_WHAT THE TASK REQUIRES_. In the data below, find the line that contains "s.issuer c.val = some n ∧ w.ecc = .clean ∧ ctrlCause" and the line that contains "tile word. -/". Copy both, plus every line between them, exactly.

_DATASET RECORDS_.
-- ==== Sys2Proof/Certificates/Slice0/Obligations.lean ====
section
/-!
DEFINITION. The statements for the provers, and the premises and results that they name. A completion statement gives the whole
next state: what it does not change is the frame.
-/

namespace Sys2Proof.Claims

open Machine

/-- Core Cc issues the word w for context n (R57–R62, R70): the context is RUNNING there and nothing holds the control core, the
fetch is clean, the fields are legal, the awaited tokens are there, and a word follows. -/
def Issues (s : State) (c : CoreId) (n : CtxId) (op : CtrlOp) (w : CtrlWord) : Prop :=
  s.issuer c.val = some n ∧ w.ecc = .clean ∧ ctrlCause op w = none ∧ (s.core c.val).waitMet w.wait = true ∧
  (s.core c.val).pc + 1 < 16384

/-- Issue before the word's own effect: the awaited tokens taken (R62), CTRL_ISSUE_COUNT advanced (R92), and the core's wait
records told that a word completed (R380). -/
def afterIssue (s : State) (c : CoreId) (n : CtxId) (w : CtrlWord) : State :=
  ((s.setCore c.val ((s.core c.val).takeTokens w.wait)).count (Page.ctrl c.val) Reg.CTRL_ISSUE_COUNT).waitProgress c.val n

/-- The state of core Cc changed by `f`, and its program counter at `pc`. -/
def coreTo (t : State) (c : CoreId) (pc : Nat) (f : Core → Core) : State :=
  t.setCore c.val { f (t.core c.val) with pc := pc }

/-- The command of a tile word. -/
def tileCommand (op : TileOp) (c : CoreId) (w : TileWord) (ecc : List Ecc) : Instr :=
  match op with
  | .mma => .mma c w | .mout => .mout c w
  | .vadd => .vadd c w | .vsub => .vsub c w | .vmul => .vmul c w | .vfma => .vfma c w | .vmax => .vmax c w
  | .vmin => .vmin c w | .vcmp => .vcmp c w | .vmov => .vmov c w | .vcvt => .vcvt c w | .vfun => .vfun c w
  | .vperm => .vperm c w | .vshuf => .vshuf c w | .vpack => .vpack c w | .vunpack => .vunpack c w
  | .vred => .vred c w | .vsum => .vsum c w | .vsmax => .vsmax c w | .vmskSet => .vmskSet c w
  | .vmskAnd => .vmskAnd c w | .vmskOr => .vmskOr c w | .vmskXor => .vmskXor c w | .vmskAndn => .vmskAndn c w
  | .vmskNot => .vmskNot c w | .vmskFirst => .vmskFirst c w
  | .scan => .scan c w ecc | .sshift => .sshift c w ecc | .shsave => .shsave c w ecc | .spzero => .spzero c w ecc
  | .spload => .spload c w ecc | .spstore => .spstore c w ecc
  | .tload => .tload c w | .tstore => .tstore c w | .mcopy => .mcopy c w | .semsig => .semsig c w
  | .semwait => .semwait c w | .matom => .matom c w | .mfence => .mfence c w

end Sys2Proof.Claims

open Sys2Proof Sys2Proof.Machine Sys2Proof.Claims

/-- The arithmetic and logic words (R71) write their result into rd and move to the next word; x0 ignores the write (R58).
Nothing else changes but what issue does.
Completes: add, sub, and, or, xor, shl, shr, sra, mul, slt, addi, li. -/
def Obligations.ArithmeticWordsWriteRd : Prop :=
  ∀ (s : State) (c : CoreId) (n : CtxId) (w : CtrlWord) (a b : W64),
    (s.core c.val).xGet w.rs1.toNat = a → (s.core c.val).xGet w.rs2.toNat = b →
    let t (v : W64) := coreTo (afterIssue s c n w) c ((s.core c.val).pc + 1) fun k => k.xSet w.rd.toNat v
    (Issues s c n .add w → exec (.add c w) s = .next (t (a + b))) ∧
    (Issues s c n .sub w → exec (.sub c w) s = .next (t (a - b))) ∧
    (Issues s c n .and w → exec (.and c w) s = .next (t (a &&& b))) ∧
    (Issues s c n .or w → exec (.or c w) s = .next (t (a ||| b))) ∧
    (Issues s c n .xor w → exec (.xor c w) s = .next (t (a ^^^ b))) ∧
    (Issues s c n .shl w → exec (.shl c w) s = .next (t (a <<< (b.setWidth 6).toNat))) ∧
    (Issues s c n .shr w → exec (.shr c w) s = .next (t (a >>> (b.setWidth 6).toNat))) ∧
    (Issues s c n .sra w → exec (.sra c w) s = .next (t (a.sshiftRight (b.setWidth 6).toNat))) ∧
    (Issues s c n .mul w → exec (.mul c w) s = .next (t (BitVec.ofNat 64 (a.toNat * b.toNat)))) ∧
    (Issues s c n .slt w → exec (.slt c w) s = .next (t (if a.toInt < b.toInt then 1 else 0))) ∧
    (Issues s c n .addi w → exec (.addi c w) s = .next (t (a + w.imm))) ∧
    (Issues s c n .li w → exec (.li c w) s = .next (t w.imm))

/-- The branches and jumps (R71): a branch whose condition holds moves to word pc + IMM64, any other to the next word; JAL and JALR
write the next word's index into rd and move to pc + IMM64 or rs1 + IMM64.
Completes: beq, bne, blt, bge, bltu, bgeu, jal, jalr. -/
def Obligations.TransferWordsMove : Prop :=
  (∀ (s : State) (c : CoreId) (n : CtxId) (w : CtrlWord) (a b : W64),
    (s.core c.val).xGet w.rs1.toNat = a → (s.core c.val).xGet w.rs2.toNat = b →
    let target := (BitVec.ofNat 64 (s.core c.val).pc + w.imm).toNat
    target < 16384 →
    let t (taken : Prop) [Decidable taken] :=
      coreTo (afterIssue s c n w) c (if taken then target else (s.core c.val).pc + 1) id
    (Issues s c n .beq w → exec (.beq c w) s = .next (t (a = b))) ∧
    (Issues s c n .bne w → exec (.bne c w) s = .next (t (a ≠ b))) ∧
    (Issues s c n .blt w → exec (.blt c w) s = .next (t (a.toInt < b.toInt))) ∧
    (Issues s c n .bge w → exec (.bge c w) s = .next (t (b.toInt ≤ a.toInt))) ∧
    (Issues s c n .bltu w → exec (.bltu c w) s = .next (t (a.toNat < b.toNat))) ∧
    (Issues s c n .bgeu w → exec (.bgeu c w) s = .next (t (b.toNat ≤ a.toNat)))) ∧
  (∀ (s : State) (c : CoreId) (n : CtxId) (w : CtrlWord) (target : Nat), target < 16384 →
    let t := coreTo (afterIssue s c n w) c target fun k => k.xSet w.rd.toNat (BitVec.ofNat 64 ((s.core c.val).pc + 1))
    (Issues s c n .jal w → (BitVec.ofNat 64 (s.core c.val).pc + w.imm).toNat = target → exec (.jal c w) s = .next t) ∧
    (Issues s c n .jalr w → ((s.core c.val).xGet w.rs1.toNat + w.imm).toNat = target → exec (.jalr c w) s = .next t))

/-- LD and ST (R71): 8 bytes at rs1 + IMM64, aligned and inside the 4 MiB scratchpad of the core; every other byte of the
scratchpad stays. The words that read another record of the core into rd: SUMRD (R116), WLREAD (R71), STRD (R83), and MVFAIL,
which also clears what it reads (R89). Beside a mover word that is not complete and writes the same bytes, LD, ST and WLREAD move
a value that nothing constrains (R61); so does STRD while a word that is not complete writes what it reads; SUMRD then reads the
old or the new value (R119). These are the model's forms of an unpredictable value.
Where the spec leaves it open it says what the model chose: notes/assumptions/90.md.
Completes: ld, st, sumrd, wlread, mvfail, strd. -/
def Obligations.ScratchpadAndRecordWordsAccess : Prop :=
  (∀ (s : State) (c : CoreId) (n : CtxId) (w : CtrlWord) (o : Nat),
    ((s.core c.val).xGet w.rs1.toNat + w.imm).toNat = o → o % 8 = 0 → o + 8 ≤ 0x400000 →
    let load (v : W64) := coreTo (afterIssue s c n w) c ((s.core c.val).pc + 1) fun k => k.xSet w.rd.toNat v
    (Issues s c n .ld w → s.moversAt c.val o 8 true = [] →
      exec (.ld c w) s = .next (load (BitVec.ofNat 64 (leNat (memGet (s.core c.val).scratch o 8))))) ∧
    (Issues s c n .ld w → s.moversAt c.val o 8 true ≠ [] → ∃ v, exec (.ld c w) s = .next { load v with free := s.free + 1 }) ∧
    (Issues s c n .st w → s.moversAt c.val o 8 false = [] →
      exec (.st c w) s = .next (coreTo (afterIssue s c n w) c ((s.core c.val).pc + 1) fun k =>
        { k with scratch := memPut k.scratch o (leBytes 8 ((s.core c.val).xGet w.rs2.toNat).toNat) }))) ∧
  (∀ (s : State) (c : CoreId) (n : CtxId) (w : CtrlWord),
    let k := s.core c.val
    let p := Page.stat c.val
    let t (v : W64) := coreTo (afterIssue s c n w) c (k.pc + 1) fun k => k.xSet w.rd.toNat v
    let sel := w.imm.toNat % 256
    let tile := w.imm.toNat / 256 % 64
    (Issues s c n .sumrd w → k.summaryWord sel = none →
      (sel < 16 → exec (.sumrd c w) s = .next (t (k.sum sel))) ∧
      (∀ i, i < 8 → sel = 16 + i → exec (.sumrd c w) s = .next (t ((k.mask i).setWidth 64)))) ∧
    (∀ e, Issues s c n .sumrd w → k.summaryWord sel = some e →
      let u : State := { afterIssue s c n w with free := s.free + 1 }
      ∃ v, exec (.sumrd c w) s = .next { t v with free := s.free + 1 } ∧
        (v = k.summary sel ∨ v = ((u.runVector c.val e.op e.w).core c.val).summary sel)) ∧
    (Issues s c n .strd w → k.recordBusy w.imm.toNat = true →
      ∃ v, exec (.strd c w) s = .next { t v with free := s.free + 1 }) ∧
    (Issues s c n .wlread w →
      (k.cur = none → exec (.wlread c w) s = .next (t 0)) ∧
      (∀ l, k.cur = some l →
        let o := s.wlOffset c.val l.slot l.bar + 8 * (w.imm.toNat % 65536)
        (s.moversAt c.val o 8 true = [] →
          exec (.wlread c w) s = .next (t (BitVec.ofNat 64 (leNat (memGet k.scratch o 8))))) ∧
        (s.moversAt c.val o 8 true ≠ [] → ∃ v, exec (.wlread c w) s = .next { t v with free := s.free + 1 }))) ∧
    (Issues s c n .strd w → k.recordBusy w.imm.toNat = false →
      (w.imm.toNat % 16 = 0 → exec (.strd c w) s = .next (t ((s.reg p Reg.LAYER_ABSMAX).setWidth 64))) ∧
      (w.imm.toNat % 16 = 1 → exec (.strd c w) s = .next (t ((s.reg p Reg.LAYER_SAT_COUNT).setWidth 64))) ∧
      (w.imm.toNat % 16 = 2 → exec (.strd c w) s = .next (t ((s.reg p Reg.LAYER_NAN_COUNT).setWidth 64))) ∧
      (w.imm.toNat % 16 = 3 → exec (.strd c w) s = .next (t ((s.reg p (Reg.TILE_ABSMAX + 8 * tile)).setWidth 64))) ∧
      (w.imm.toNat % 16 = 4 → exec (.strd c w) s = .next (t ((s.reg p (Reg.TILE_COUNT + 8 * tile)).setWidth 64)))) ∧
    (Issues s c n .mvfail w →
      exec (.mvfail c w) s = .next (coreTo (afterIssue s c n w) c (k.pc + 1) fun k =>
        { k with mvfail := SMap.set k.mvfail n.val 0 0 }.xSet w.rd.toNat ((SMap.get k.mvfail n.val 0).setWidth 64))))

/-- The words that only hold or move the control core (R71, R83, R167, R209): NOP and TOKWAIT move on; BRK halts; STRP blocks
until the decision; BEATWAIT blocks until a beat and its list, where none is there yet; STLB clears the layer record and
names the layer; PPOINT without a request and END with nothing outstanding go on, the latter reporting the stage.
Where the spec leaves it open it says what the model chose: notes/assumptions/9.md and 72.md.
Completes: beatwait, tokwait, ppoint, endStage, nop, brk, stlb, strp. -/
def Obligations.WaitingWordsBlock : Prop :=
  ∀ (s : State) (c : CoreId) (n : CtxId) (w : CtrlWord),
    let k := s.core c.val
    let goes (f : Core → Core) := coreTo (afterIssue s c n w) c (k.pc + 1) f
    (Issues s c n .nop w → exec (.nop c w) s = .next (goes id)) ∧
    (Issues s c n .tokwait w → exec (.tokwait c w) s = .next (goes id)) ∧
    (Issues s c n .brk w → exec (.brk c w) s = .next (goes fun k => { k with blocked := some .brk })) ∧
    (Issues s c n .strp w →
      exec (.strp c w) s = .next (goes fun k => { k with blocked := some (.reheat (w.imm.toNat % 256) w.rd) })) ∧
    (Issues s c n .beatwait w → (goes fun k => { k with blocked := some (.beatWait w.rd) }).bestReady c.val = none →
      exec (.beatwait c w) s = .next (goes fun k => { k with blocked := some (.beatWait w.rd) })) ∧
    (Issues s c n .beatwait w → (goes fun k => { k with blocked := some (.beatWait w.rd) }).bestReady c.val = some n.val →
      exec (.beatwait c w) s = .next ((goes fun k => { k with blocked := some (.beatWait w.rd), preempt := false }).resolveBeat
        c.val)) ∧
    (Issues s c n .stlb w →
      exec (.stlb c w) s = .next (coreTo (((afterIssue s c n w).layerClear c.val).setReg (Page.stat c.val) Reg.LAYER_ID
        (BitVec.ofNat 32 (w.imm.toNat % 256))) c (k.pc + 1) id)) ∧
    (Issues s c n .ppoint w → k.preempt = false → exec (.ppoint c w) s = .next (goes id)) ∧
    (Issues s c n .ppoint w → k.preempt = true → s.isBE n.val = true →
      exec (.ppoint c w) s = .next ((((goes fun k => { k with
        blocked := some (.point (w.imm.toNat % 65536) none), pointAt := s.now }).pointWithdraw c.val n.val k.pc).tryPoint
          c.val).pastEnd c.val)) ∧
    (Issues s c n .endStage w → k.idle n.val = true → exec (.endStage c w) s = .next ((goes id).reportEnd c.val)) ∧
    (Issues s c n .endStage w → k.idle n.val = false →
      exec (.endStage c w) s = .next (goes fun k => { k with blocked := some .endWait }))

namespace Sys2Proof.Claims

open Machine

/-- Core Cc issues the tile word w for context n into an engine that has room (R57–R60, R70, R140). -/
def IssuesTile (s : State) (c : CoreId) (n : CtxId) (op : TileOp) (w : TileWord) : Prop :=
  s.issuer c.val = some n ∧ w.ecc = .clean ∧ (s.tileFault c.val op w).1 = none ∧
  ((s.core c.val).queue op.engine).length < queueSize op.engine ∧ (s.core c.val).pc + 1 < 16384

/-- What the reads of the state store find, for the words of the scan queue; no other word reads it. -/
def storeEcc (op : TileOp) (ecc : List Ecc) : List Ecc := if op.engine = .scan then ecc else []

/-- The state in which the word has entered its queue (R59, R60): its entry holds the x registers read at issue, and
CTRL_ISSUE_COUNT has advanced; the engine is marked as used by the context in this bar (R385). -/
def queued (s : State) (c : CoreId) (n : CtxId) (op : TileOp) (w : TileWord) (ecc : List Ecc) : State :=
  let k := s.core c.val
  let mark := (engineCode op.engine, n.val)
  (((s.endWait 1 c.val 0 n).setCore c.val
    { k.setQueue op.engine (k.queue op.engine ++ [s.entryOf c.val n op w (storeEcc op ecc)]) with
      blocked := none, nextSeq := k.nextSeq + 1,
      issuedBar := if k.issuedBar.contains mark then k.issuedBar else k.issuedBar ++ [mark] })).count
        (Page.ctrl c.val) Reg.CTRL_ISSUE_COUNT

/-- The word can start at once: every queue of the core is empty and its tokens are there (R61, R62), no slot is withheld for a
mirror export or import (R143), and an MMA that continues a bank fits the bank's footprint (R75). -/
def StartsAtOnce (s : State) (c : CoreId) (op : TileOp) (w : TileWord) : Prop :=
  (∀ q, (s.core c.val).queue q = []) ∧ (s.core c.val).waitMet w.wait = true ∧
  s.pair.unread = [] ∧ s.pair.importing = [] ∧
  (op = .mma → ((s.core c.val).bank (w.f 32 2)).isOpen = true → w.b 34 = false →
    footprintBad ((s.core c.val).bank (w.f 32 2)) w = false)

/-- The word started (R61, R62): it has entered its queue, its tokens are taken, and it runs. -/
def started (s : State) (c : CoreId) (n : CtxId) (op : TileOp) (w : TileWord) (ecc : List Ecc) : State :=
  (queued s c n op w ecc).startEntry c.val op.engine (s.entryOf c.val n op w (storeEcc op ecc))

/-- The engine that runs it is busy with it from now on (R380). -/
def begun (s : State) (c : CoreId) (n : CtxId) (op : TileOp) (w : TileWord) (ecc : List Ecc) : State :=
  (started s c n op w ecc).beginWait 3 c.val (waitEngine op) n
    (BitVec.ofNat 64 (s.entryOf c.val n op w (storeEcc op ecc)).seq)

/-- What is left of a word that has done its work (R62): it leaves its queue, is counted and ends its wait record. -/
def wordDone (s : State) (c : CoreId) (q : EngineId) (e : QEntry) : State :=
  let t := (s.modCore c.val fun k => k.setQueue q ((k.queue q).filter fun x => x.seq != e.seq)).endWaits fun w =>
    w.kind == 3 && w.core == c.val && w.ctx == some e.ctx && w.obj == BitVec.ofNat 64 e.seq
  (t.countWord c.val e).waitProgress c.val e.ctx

_COMPLETED TASK_.
  s.issuer c.val = some n ∧ w.ecc = .clean ∧ ctrlCause op w = none ∧ (s.core c.val).waitMet w.wait = true ∧
  (s.core c.val).pc + 1 < 16384

/-- Issue before the word's own effect: the awaited tokens taken (R62), CTRL_ISSUE_COUNT advanced (R92), and the core's wait
records told that a word completed (R380). -/
def afterIssue (s : State) (c : CoreId) (n : CtxId) (w : CtrlWord) : State :=
  ((s.setCore c.val ((s.core c.val).takeTokens w.wait)).count (Page.ctrl c.val) Reg.CTRL_ISSUE_COUNT).waitProgress c.val n

/-- The state of core Cc changed by `f`, and its program counter at `pc`. -/
def coreTo (t : State) (c : CoreId) (pc : Nat) (f : Core → Core) : State :=
  t.setCore c.val { f (t.core c.val) with pc := pc }

/-- The command of a tile word. -/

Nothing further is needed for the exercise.